Production of the film titled “Salt of the Earth” began in January 1953. Mexican actress Rosaura Revueltas arrived in Silver City to play the role of miner “Ramon’s” wife. Juan Chacon, the newly elected president of Local 890, played “Ramon,” and Herbert Biberman directed. During the filming, public sentiment turned against the blacklisted film makers resulting in vandalism and attacks against those involved in the film. Immigration and Naturalization Service officials deported Rosaura Revueltas to Mexico, someone fired shots into Clinton Jencks’ parked car, and the sheriff called the state police to keep the peace so the movie crew could finish filming. The film crew left by March 7, but shortly afterward Local 890’s union hall and the home of the local’s only other white officer was burned. “Salt of the Earth” premiered in New York on March 14, 1954.
For years, the IUMMSW had been suspected of communist influence. The Taft-Hartley Act required all union officials to sign a non-communist affidavit. If a union official had been a member of the Communist Party, but had terminated membership before signing the Taft-Hartley affidavit, this would comply with the act. But if a union official had signed the Taft-Hartley affidavit and if later that same union official was found to be a member of the Communist Party, this was perjury.
In 1949, the Congress of Industrial Organizations (CIO) rejected the IUMMSW for alleged communist influence. In October 1952, Senator McCarran opened hearings in Salt Lake City, Utah, to investigate the union officials in the IUMMSW. Clinton Jencks and other top IUMMSW officials testified. Jencks declined to answer the question whether he was a member of the communist party. Government witness and FBI informer, Harvey Matusow, testified that he had met Clinton Jencks in 1950 at the San Cristobal Valley Ranch, near Taos, New Mexico, which they suspected was a meeting place for communists. Matusow testified that he discussed with Jencks what the Communist Party within the IUMMSW could do to hinder U.S. war efforts in Korea, and Jencks had identified himself to Matusow as a member of the Communist Party.
On April 17, 1953 only a few weeks after the movie crew had left, Jencks was arrested in Bayard for falsely filing a Taft-Hartley non-communist affidavit.
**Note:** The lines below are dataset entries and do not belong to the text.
-- ==== Sys2Proof/Machine/Decoder.lean ====
section
/-! DEFINITION. The decode cluster: stream context control jobs, byte-stream rings, selection and shedding, and written
pictures (R224 to R237). -/

namespace Sys2Proof.Machine

/-! ## Jobs that complete, and job bodies -/

/-- A job completes with its completion event, written when it asks for one or was refused (log entry 31). -/
def completeJob (n code : Nat) (d : BitVec 1024) (event : Act) : Act :=
  .seq (whenA (jobEvt d || decide (code ≠ 0)) event) (endJob n d)

/-- The body of a job: the bytes fetched from the host, or read from the stack under an address space (R42). -/
def withBody (j : Job) (asid n : Nat) (k : Option (List Byte) → Act) : Act :=
  if jobBodyHost j.desc then k (if j.body.length = n then some j.body else none)
  else virtRead ⟨.job, j.func⟩ asid (jobBodyAddr j.desc) n .read 0x0911 0x0911 fun r => match r with
    | .ok bs => k (some bs)
    | _ => k none

/-! ## The record (R227) -/

/-- The page of a pipe. -/
def pipePage (p : Nat) : Nat := 0x050 + p

/-- The decode cluster's page. -/
def decPage : Nat := 0x040

/-- The bind unit of a stream context. -/
def streamUnit (c : Nat) : UnitId := ⟨.stream, c⟩

/-- codec. -/
def srCodec (r : BitVec 512) : Nat := fld r 0 2

/-- out_fmt is P010. -/
def srP010 (r : BitVec 512) : Bool := bit r 2

/-- pipe. -/
def srPipe (r : BitVec 512) : Nat := fld r 4 4

/-- evt_ring. -/
def srRing (r : BitVec 512) : Nat := fld r 8 3

/-- width. -/
def srWidth (r : BitVec 512) : Nat := fld r 32 16

/-- height. -/
def srHeight (r : BitVec 512) : Nat := fld r 48 16

/-- Entries of the byte-stream ring. -/
def srEntries (r : BitVec 512) : Nat := 2 ^ fld r 128 4

/-- slots. -/
def srSlots (r : BitVec 512) : Nat := fld r 136 8

/-- pool. -/
def srPool (r : BitVec 512) : Nat := fld r 192 48

/-- ptab. -/
def srTable (r : BitVec 512) : Nat := fld r 256 48

/-- The pitch of a slot (R229). -/
def srPitch (r : BitVec 512) : Nat :=
  if srP010 r then (2 * srWidth r + 127) / 128 * 128 else (srWidth r + 63) / 64 * 64

/-- The size of a slot (R229). -/
def srSlotSize (r : BitVec 512) : Nat := (srPitch r * srHeight r * 3 / 2 + 2047) / 2048 * 2048

/-- Pixels a second declared, in 1/256 (R232). -/
def srLoad (r : BitVec 512) : Nat := srWidth r * srHeight r * fld r 160 16

/-- The record and the fields of R227 that are in range. -/
def recordOk (s : State) (f : Func) (r : BitVec 512) : Bool :=
  decide (srCodec r < 2) && decide (fld r 2 2 < 2) && decide (fld r 11 21 = 0) && decide (srWidth r % 2 = 0)
    && decide (64 ≤ srWidth r ∧ srWidth r ≤ 4096) && decide (srHeight r % 2 = 0)
    && decide (64 ≤ srHeight r ∧ srHeight r ≤ 2304) && decide (fld r 64 64 % 4096 = 0)
    && decide (4 ≤ fld r 128 4 ∧ fld r 128 4 ≤ 12) && decide (2 ≤ srSlots r ∧ srSlots r ≤ 32)
    && decide (fld r 147 13 = 0) && decide (fld r 160 16 ≠ 0) && decide (fld r 176 16 ≠ 0)
    && decide (srPool r % 2048 = 0) && decide (srTable r % 64 = 0) && decide (fld r 352 160 = 0)
    && (!bit r 335 || s.semBound (fld r 320 12) f) && (!bit r 351 || s.semBound (fld r 336 12) f)

/-- The contexts configured on a pipe. -/
def State.onPipe (s : State) (p : Nat) : List (Nat × StreamSt) :=
  s.streams.filter fun e => decide (e.2.state ≠ .unconfigured) && decide (srPipe e.2.record = p)

/-- DEC_PIPE_LOAD of a pipe in pixels a second times 256 (R232). -/
def State.pipeLoad (s : State) (p : Nat) : Nat := ((s.onPipe p).map fun e => srLoad e.2.record).sum

/-! ## Context state -/

/-- A stream context's record changes. -/
def updStream (c : Nat) (f : StreamSt → StreamSt) : Act := .look fun s => .eff (.streams c (f (s.atStreams c)))

/-- The code of a context's state (R236). -/
def streamCode : StreamState → Nat
  | .unconfigured => 0
  | .stopped => 1
  | .running => 2
  | .resync => 3
  | .refused => 4
  | .faulted => 5

/-- An event of a context, on the event ring of its record (R227, R237). -/
def streamEvent (c low code : Nat) (payload : List Byte) : Act := .look fun s =>
  let r := (s.atStreams c).record
  putEvent (s.unitAt (streamUnit c)).owner (srRing r) (0x0400 + low) (srPipe r) code (s.pageEpoch (pipePage (srPipe r)))
    payload

/-- An error of a context, recorded in a page with the context (R237). -/
def streamErrAt (page c code : Nat) : Act :=
  withFree fun x => recordErrI page code (BitVec.ofNat 32 c) (x.extractLsb' 0 32)

/-- The page of a context's pipe; the cluster's while no record names a pipe (DEDUCED, log entry 32). -/
def State.streamPage (s : State) (c : Nat) : Nat :=
  let st := s.atStreams c
  if st.state = .unconfigured then decPage else pipePage (srPipe st.record)

/-- An error of a context, recorded in its pipe's page (R237). -/
def streamErr (c code : Nat) : Act := .look fun s => streamErrAt (s.streamPage c) c code

/-- A stream context control job ends, with event 0x0415 and, where it is refused, its error in the page concerned (R226,
R237). -/
def endStreamJobAt (page n code : Nat) : Act := .look fun s =>
  optA (s.atJobs n) fun j =>
    let c := jobTarget j.desc
    .seq (whenA (decide (code ≠ 0)) (streamErrAt page c code))
      (completeJob n code j.desc (jobEvent j.func j.desc page 0x15 code
        (natBytes 4 (c + 65536 * (jobInline j.desc 0x40 1 % 16)) ++ natBytes 4 code ++ natBytes 4 (jobTag j.desc))))

/-- A stream context control job ends, as its context's own. -/
def endStreamJob (n code : Nat) : Act := .look fun s =>
  optA (s.atJobs n) fun j => endStreamJobAt (s.streamPage (jobTarget j.desc)) n code

/-- A context's wait for a slot counts, as far as it has come, in its pipe's no-slot stall, in cycles of 800 MHz (R231,
R236). -/
def countStall (c : Nat) : Act := .look fun s =>
  let st := s.atStreams c
  optA st.noSlot fun t =>
    let cycles := (s.time.toNat - t.toNat) * 4 / 5
    .seq (bump (pipePage (srPipe st.record)) 0x078 (cycles - st.stalled)) (updStream c fun x => { x with stalled := cycles })

/-- A context's wait for a slot ends (R231). -/
def endStall (c : Nat) : Act := .look fun s =>
  whenA (s.atStreams c).noSlot.isSome
    (.seq (countStall c) (updStream c fun x => { x with noSlot := none, stalled := 0 }))

/-- A context leaves its running states: it fetches nothing more, its unconsumed entries stay in the ring, the jobs that
wait for the stop complete, and event 0x0414 is written (R226, R237). -/
def leaveRunning (c : Nat) (dst : StreamState) (code : Nat) : Act := .look fun s =>
  let st := s.atStreams c
  acts [endStall c, updStream c fun x => { x with
      state := dst, units := [], fetch := x.cons, cur := none, stopping := false, flushTo := none, ended := false,
      jobs := [], cause := if code = 0 then x.cause else code % 256 },
    streamEvent c 0x14 code (natBytes 4 (c + 65536 * streamCode dst) ++ natBytes 2 code),
    forA st.jobs fun n => endStreamJob n 0]

/-- A context enters or leaves resync, with event 0x0413; the cause that changes the state, if one does, is kept (R227,
R228, R233). -/
def setResync (c : Nat) (on : Bool) (cause : Nat) : Act := .look fun s =>
  whenA (decide ((s.atStreams c).state = (if on then StreamState.running else .resync)))
    (.seq (updStream c fun x => { x with
        state := if on then .resync else .running, cause := if cause = 0 then x.cause else cause })
      (streamEvent c 0x13 0 (natBytes 4 (c + 65536 * b2n on))))

/-! ## Consumption of access units (R228, R233) -/

/-- The front access unit is consumed: the consumer index, the frame counter, cons_sem if it is still the owner's (R58),
and the context's stop when it was the last of a stream, of a flush or before a stop (R226, R228, R235). -/
def consumeFront (c : Nat) : Act := .look fun s =>
  let st := s.atStreams c
  match st.units with
  | [] => .done
  | u :: rest =>
    let cons := (st.cons + 1) % 2 ^ 32
    acts [endStall c, updStream c fun x => { x with
        units := rest, cons := cons, frames := x.frames + 1, gap := x.gap || u.dropped },
      whenA (bit st.record 351 && s.semBound (fld st.record 336 12) (s.unitAt (streamUnit c)).owner)
        (semAdd (fld st.record 336 12) 1),
      whenA (u.eos || st.stopping || decide (st.flushTo = some cons)) (leaveRunning c .stopped 0)]

/-- Dropped access units at the front are consumed, unless a picture of the context is in progress. -/
def consumeDropped (c : Nat) : Nat → Act
  | 0 => .done
  | fuel + 1 => .look fun s =>
    let st := s.atStreams c
    whenA (st.cur.isNone && ((st.units.head?.map fun u => u.dropped).getD false))
      (.seq (consumeFront c) (consumeDropped c fuel))

/-- An access unit is dropped, as non-reference or for resynchronisation, and counted by context and pipe (R233). -/
def countDrop (c : Nat) (nonRef : Bool) : Act := .look fun s =>
  let p := srPipe (s.atStreams c).record
  let q := s.atPipes p
  if nonRef then
    acts [updStream c fun x => { x with nonRef := x.nonRef + 1 }, bump (pipePage p) 0x050 1,
      .eff (.pipes p { q with nonRef := q.nonRef + 1 })]
  else
    acts [updStream c fun x => { x with resyncs := x.resyncs + 1 }, bump (pipePage p) 0x058 1,
      .eff (.pipes p { q with resyncs := q.resyncs + 1 })]

/-- Event 0x0412 of a pipe, at most once a millisecond, with the drops since the last one (R233). -/
def tellDrops (p : Nat) : Act := .look fun s =>
  let q := s.atPipes p
  whenA (decide (0 < q.nonRef + q.resyncs)
      && (q.toldAt.map fun t => decide (t.toNat + 10 ^ 6 ≤ s.time.toNat)).getD true)
    (.seq (.eff (.pipes p { toldAt := some s.time }))
      (pageEvent (pipePage p) 0x12 0 (natBytes 4 p ++ natBytes 4 q.nonRef ++ natBytes 4 q.resyncs)))

/-! ## Stream context control (R226) -/

/-- The op of a control job. -/
def streamOp (d : BitVec 1024) : Nat := jobInline d 0x40 1 % 16

/-- Whether an op is allowed in a state (R226; configure in faulted: R227). -/
def opAllowed (op : Nat) (st : StreamState) : Bool :=
  match op, st with
  | 1, .unconfigured | 1, .stopped | 1, .faulted | 2, .stopped | 3, .running | 3, .resync | 4, .running | 4, .resync =>
    true
  | 5, _ => true
  | 6, .unconfigured => false
  | 6, _ => true
  | _, _ => false

/-- The status block that follows the record (R227). -/
def streamStatus (s : State) (c : Nat) : List Byte :=
  let st := s.atStreams c
  natBytes 2 (streamCode st.state) ++ natBytes 2 (s.unitAt (streamUnit c)).epoch.toNat ++ natBytes 4 st.cons
    ++ natBytes 4 st.prod ++ natBytes 4 st.frames ++ natBytes 8 st.decoded ++ natBytes 8 st.nonRef
    ++ natBytes 8 st.resyncs ++ natBytes 8 st.concealed ++ natBytes 8 st.lastCapture.toNat ++ natBytes 8 st.cause

/-- A configure with its record: refused with 0x10, 0x11 (pipe not bound to the owner, or withdrawn) or 0x12 (budget),
or loaded (R226, R227, R232, R394). -/
def configure (n c : Nat) (f : Func) (r : BitVec 512) : Act := .look fun s =>
  let others := ((s.onPipe (srPipe r)).filter fun e => decide (e.1 ≠ c)).map fun e => srLoad e.2.record
  let refuse (code : Nat) : Act := endStreamJobAt (pipePage (srPipe r)) n code
  if !recordOk s f r then refuse 0x0410
  else if !s.boundTo ⟨.pipe, srPipe r⟩ f || s.outOfService ⟨.pipe, srPipe r⟩ then refuse 0x0411
  else if 2000000000 * 256 < others.sum + srLoad r then refuse 0x0412
  else .seq (updStream c fun x => { x with state := .stopped, record := r, refs := [], tainted := [] }) (endStreamJob n 0)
His trial opened in the U.S. District Court, Western District of Texas, in El Paso on January 11, 1954. Judge R.E. Thomason, presided. Local 890 and the IUMMSW helped defend Jencks. Thirteen government witnesses claimed Jencks was a communist between 1946 and 1950 and Harvey Matusow testified again saying that Jencks had told him he was a communist after signing the Taft-Hartley affidavit. On January 22, 1954, the jury found Clinton Jencks guilty. He was sentenced to five years and was released on a $10,000 appeal bond.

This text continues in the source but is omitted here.